[Dataset entries]
----
/-- The slot count N. -/
def Cask.num (k : Cask) : Nat := fld k.desc 16 6 + 1
/-- The bytes of a slot. -/
def Cask.bytes (k : Cask) : Nat := (fld k.desc 8 8 + 1) * 512
def Cask.inbox (k : Cask) : Bool := k.desc.getLsbD 25
def Cask.grp (k : Cask) : Nat := fld k.desc 22 3
/-- The pool offset of a descriptor's slot 0. -/
def descBase (d : BitVec 27) : Nat := fld d 22 3 * 0x20000 + fld d 0 8 * 512
/-- The pool offset of slot `i`. -/
def Cask.at (k : Cask) (i : Nat) : Nat := descBase k.desc + i * k.bytes
def Cask.slot (k : Cask) (i : Nat) : CkSlot := SMap.get .empty k.slots i
def Cask.setSlot (k : Cask) (i : Nat) (x : CkSlot) : Cask := { k with slots := SMap.set .empty k.slots i x }

def CkSlot.full : CkSlot → Bool
  | .ready => true
  | .draining => true
  | _ => false

/-- EMPTY or FILLING(sw). -/
def CkSlot.free : CkSlot → Bool
  | .empty => true
  | .fillSw => true
  | _ => false

def CkSlot.eng : CkSlot → Bool
  | .fillEng _ => true
  | _ => false

/-- All slots of a cask. -/
def Cask.all (k : Cask) : List CkSlot := (List.range k.num).map k.slot

/-- The slots from `start`, `n` of them. -/
def Cask.run (k : Cask) (start n : Nat) : List Nat := (List.range n).map fun i => (start + i) % k.num

/-- A CASK fault (R67, R68): kind, cask, slot index and TRAP.ADDR. -/
def ckF (unit : BitVec 16) (kind ck slot addr : Nat) : Fault0 :=
  ⟨causeCask, kind, BitVec.ofNat 64 addr, unit, BitVec.ofNat 64 (slot * 1024 + ck * 32)⟩

/-- A CASK fault at slot `i` of a cask; with no slot in particular it names slot 0 (log 18). -/
def Cask.fault (k : Cask) (unit : BitVec 16) (kind ck i : Nat) : Fault0 :=
  ckF unit kind ck i (if k.kind == .ring then k.at i else 0)

/-- The CKSTAT word (R50). -/
def Cask.stat (k : Cask) : Word :=
  match k.kind with
  | .undef => 0
  | .view => BitVec.ofNat 64 (k.tag.toNat * 2 ^ 48 + k.credit * 2 ^ 32 + 2 ^ 30 + 2 ^ 29)
  | .ring =>
    let l := k.all
    BitVec.ofNat 64 (k.tag.toNat * 2 ^ 48 + 2 ^ 30 + (if k.inbox then 2 ^ 28 else 0) +
      (if l.any CkSlot.eng then 2 ^ 27 else 0) + (if l.any (· == .fillSw) then 2 ^ 26 else 0) +
      (l.filter (· == .empty)).length * 2 ^ 19 + (l.filter CkSlot.full).length * 2 ^ 12 + k.pp * 64 + k.cp)

/-- The cask of a slot's context for an instruction or an engine: UNDEFINED, and VIEW where a view will not do (R58,
R67). -/
def getCask (slot : SlotKey) (unit : BitVec 16) (ck : Nat) (viewOk : Bool) : M Cask := do
  let k := ((← get).ctx slot).cask ck
  match k.kind with
  | .undef => faultM (k.fault unit 0 ck 0)
  | .view => if viewOk then return k else faultM (k.fault unit 7 ck 0)
  | .ring => return k

/-- Replace a cask of a slot's context. -/
def State.setCaskAt (s : State) (slot : SlotKey) (ck : Nat) (k : Cask) : State := s.setCtx slot ((s.ctx slot).setCask ck k)

/-! ### Definition (R47 to R49, R296) -/

/-- An empty ring with this descriptor (R48: pointers zero, slots EMPTY, tag clear; R62: unassigned quota N). -/
def Cask.ring (d : BitVec 27) : Cask := { Cask.undef with kind := .ring, desc := d, unassigned := fld d 16 6 + 1 }

/-- Do two spans [a, a + m) and [b, b + n) meet? -/
def spansMeet (a m b n : Nat) : Bool := decide (a < b + n) && decide (b < a + m)

/-- The refusal of a definition, if any: kind and slot (R48, in the order of its table). -/
def Ctx.defRefusal (c : Ctx) (ck : Nat) (w : Word) : Option (Nat × Nat) :=
  let d : BitVec 27 := w.setWidth 27
  let k := Cask.ring d
  let lo := descBase d
  let span := k.num * k.bytes
  let old := c.cask ck
  let busy : Option (Nat × Nat) :=
    match old.kind with
    | .undef => none
    | .view => some (10, 0)
    | .ring =>
      if !old.views.isEmpty then some (10, 0)
      else ((List.range old.num).find? fun i => old.slot i != .empty).map fun i => (10, i)
  if w.getLsbD 26 then
    if fld w 27 37 != 0 || 127 < fld w 8 8 then some (1, 0)
    else if 0x20000 < fld w 0 8 * 512 + span then some (1, 0)
    else if !(fld w 22 3 |> c.pword.getLsbD) then some (2, 0)
    else if fld w 22 3 == c.vgrp && fld w 0 8 < c.vcount then some (3, 0)
    else if (List.range 32).any fun i =>
        i != ck && (c.cask i).kind == .ring && spansMeet lo span ((c.cask i).at 0) ((c.cask i).num * (c.cask i).bytes) then some (3, 0)
    else busy
  else if fld w 0 26 != 0 || fld w 27 37 != 0 then some (1, 0)
  else busy

/-- Define or undefine a cask (R48). -/
def Ctx.define (c : Ctx) (ck : Nat) (w : Word) : Ctx :=
  c.setCask ck (if w.getLsbD 26 then Cask.ring (w.setWidth 27) else Cask.undef)

/-! ### Consumer advance and credits (R57, R64) -/

/-- Free `n` slots from CP: they become EMPTY, and an inbox owes each to the view that filled it (R57, R64). -/
def Cask.freeGo : Nat → Cask → Cask
  | 0, k => k
  | n + 1, k =>
    let v := SMap.get 0 k.filler k.cp
    Cask.freeGo n { k.setSlot k.cp .empty with
      cp := (k.cp + 1) % k.num
      filler := SMap.set 0 k.filler k.cp 0
      owed := if v = 0 then k.owed else SMap.modify 0 k.owed v (· + 1) }

/-- Send the credits owed when they reach ceil(N / 4), or when `ret` asks (R64); a view is named by 32 × core + cask + 1. -/
def State.sendCredits (s : State) (slot : SlotKey) (ck : Nat) (ret : Bool) : State :=
  let k := (s.ctx slot).cask ck
  let sum := k.owed.foldl (fun a p => a + p.2) 0
  if k.inbox && sum != 0 && (ret || decide ((k.num + 3) / 4 ≤ sum)) then
    let out := k.owed.filterMap fun p =>
      (s.gangSlot (s.ctx slot) ((p.1 - 1) / 32)).map fun t => Msg.credit t (BitVec.ofNat 5 (p.1 - 1)) p.2
    { s.setCaskAt slot ck { k with owed := [] } with msgs := s.msgs ++ out }
  else s

/-- A consumer advance of `n` slots, already checked. -/
def State.advanceC (s : State) (slot : SlotKey) (ck n : Nat) (ret : Bool) : State :=
  (s.setCaskAt slot ck (((s.ctx slot).cask ck).freeGo n)).sendCredits slot ck ret

/-- The checks of an advance of `n` slots from `start` whose slots must all satisfy `ok`: COUNT, ORDER at the first that
does not (R55, R57, R58, R297). -/
def checkAdvance (k : Cask) (unit : BitVec 16) (ck start n : Nat) (ok : CkSlot → Bool) : M Unit := do
  if n > k.num then faultM (k.fault unit 4 ck 0)
  match (k.run start n).find? fun i => !ok (k.slot i) with
  | some i => faultM (k.fault unit 5 ck i)
  | none => return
----
PROBLEM STATEMENT – Exact duplication is required for the lines above, from the line that contains "offset of slot" to the line that contains "def Cask.slot (k", inclusive; omit all others.

RESPONSE AREA –
/-- The pool offset of slot `i`. -/
def Cask.at (k : Cask) (i : Nat) : Nat := descBase k.desc + i * k.bytes
def Cask.slot (k : Cask) (i : Nat) : CkSlot := SMap.get .empty k.slots i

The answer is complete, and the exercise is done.